That's extremely puzzling.  Do you have any idea, Joe, what could have triggered this?

(There are tons of other crashes with this same signature, especially on Linux.  But the stacks are otherwise quite different.)
(Assignee)

Comment 3

6 years ago
Of course my patch for bug 721663 did land on the 12 and 11 branches on 2012/02/27, just in time for the 11.0b5 "release" :-(

So I suppose there's some connection.  Though I can't believe my patch *caused* these crashes.
(Assignee)

Comment 4

6 years ago
Interestingly, many of the comments indicate that these are crashes on startup.
(Assignee)

Comment 5

6 years ago
I'll bet this is a simple NULL-deference bug -- _cairo_array_index() can return NULL.

Patch coming up.
(Assignee)

Comment 6

6 years ago
> Patch coming up.

Not quite yet.

The 'slots' pointer in _cairo_user_data_array_fini() *does* appear to be NULL.  But I can't figure out how this could happen if 'num_slots' is non-zero.

I'll continue work on this tomorrow.
(Reporter)

Comment 7

6 years ago
(In reply to Steven Michaud from comment #3)
> Of course my patch for bug 721663 did land on the 12 and 11 branches on
> 2012/02/27, just in time for the 11.0b5 "release" :-(
The Beta-11 (50,000 ADU on Mac) regression range is indeed:
http://hg.mozilla.org/releases/mozilla-beta/pushloghtml?fromchange=0338a18c2bc8&tochange=8c9e4873d419
Bug 721663 belongs to the Beta regression range.
The first crash in Aurora 12 (5,000 ADU on Mac) happened in 12.0a2/20120303, but it's discontinuous across builds.
There are no crashes in 13.0a1 or 14.0a1 (1,500 ADU on Mac).
Blocks: 721663
Keywords: regression
Summary: crash in nsDisplayList::PaintForFrame @ _cairo_user_data_array_fini on Mac OS X 10.5 → [10.5] Crash in _cairo_quartz_surface_mask @ _cairo_user_data_array_fini
(Assignee)

Comment 8

6 years ago
I'm about to throw my hands up on this.

The only thing that's clear is that the value of 'array->elements' in _cairo_user_data_array_t is invalid, and so also may be value of 'array' itself.
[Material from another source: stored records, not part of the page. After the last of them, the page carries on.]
-- ==== Sys2Proof/Machine/Sequencer.lean ====
section
/-! DEFINITION. Who moves next. The frame stream is the total order of steps (R63, R85, R91); a `PUSH` in progress may be
interleaved with steps of C and T (R103); between frames the producer may load through its mapping (R166); with no frame
left the engine goes on by itself (R132). -/

namespace Sys2Proof.Machine

/-- The agents that take steps (R12). -/
inductive Agent where
  /-- P, the producer context. -/
  | producer
  /-- C, the consumer context. -/
  | consumer
  /-- T, the tick source. -/
  | ticks
deriving DecidableEq, Repr

/-- Whose step an operation is: control commands and `PUSH` are P's (R162, R102); `POP`, the handler and the Cell it
executes are C's (R104, R133, R136); `TICK` is T's (R131). A stand-alone `SET_STATUS` is nobody's (R109): it waits with
the frames of P. -/
def agentOf : Instr → Agent
  | .init _ => .producer
  | .mapBuffer _ => .producer
  | .start => .producer
  | .stop => .producer
  | .reset => .producer
  | .getStatus => .producer
  | .push _ _ _ => .producer
  | .pop => .consumer
  | .setStatus _ => .producer
  | .tick => .ticks
  | .timerExpiry => .consumer
  | .cell _ _ _ => .consumer

/-- The next thing to happen. -/
inductive Move where
  /-- The producer takes one more step of its `PUSH`. -/
  | pushOn (p : PushInProgress) (s : State)
  /-- An operation is executed, its frame taken off the stream. -/
  | run (i : Instr) (s : State)
  /-- The producer loads a word through its mapping. -/
  | load (addr : Word) (s : State)
  /-- A frame that names no operation is refused, taken off the stream. -/
  | reject (why : RefusedBy) (s : State)

/-- The name a rejected frame is refused by (R89, R90, R87). -/
def refusedBy : Reject → RefusedBy
  | .empty => .truncatedFrame
  | .reservedCode => .reservedCode
  | .truncated => .truncatedFrame
  | .reservedStatus => .reservedStatusOperand

/-- With no frame left and no `PUSH` in progress: C takes its enabled handler, otherwise T ticks (R132, log 11). -/
def idleMove (s : State) : Move :=
  match handlerEnabled s with
  | .ok false => .run .tick s
  | _ => .run .timerExpiry s

/-- The next move of the stream: the frame at its head. -/
def nextFrame (s : State) : Move :=
  match s.trace with
  | [] => idleMove s
  | _ =>
    match decode s.trace with
    | .ok i rest => .run i { s with trace := rest }
    | .reject why rest => .reject (refusedBy why) { s with trace := rest }

/-- The next move while a `PUSH` is in progress (R103): P issues nothing else, so every frame but one of C or T waits; for
one of C or T the next entry of `preempt` says whether it falls here (log 10). -/
def nextDuringPush (p : PushInProgress) (s : State) : Move :=
  match decode s.trace with
  | .ok i rest =>
    if agentOf i = .producer then .pushOn p s
    else
      match s.preempt with
      | true :: more => .run i { s with trace := rest, preempt := more }
      | _ => .pushOn p { s with preempt := s.preempt.tail }
  | .reject _ _ => .pushOn p s

/-- The next move while no `PUSH` is in progress: the next entry of `loads` says whether the producer loads a word here,
before the next frame (R166, log 23). A load is the producer's own step, so during a `PUSH` it waits (R103, R168). -/
def nextBetweenPushes (s : State) : Move :=
  match s.loads with
  | some addr :: more => .load addr { s with loads := more }
  | _ => nextFrame { s with loads := s.loads.tail }

/-- The next move. -/
def nextMove (s : State) : Move :=
  match s.push with
  | none => nextBetweenPushes s
  | some p => nextDuringPush p s

/-! ## Placing an instruction where the next step takes it -/

/-- The words of the frame the table's `w` stands for, cut to its length (R91). -/
def tableFrame (nbits w : Nat) : List Word :=
  match tableWords nbits w with
  | [] => []
  | code :: ops => (code :: ops).take (frameLength code)

/-- Place a frame: at the head of the stream, no `PUSH` in progress and no load before it. -/
def placeFrame (ws : List Word) (s : State) : State := { s with push := none, loads := [], trace := ws ++ s.trace }

/-- Place a Cell: a Cell is fetched by the handler from the slot `read_index` names (R26, R133), so the region is a fresh
one of 40 bytes (two slots) with the Cell pending in slot 0, the engine is RUNNING, its expiry pending, and the handler's
frame is next (log 20). -/
def placeCell (c : Cell) (s : State) : State :=
  let mem := storeWord (storeWord (storeWord (storeWord [] offRd 0#32) offWr 1#32) offCap 2#32) offSt (statusWord .running)
  let mem := storeWord (storeWord (storeWord mem (offDelay 0) c.delay) (offClear 0) c.clearMask) (offSet 0) c.setMask
  { s with
    cfg := { s.cfg with regionBytes := 40 }, mem := mem, devInitialized := true, cbEnable := true,
    tmrArmed := false, tmrExpiryPending := true, push := none, loads := [], trace := encode .timerExpiry ++ s.trace }

/-- Place the table's instruction so that the very next step runs it. -/
def placeInstr (nbits w : Nat) (s : State) : State :=
  if isCellRow nbits then
    match decodeCell (tableWords nbits w) with
    | some c => placeCell c s
    | none => s
  else placeFrame (tableFrame nbits w) s

end Sys2Proof.Machine
end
I've no idea how this could happen.  And until we can reproduce this bug I'm unlikely to be able to find out.

I spent most of the day looking for obvious causes (like uninitialized memory), but I couldn't find any.

Possibly it's worth mentioning that bug 721663 involved memory corruption.  I thought I'd completely worked around that ... but maybe I didn't.

Anyone know if platform font code might somehow be involved here (and/or in bug 721663)?

I know we use ATS fonts on OS X 10.5, and in the past they've proved to be very flaky.

Jon and Jonathan, is it possible to avoid using ATS fonts on OS X 10.5 (to make gfxMacPlatformFontList::UseATSFontEntry() return false even on 10.5) without blowing things up?

I'm going to try doing that in combination with backing out my patch for bug 721663, to see if it makes any difference.
I will take a look at some of the crash reports and see if I can reproduce.
(Correcting comment #8)

> The only thing that's clear is that the value of 'array->elements' in
> _cairo_user_data_array_t is invalid, and so also may be value of 'array' itself.

_cairo_user_data_array_t -> _cairo_user_data_array_fini()

http://hg.mozilla.org/mozilla-central/annotate/9023803c5d64/gfx/cairo/cairo/src/cairo-array.c#l379
So far I generated one crash while testing this, but it was not in this stack.

I looked at the correlation reports and there is small correlation to Evernote, so I installed that and the addon.

Comment 12

6 years ago
It's not clear from the notes here, do you have a testcase that reproduces the problem?

The patch for bug 721663 is in the regression range from comment 7.  Something to do with that patch seems like a more likely candidate for the root cause of this.

> Jon and Jonathan, is it possible to avoid using ATS fonts on OS X
> 10.5 (to make gfxMacPlatformFontList::UseATSFontEntry() return false
> even on 10.5) without blowing things up?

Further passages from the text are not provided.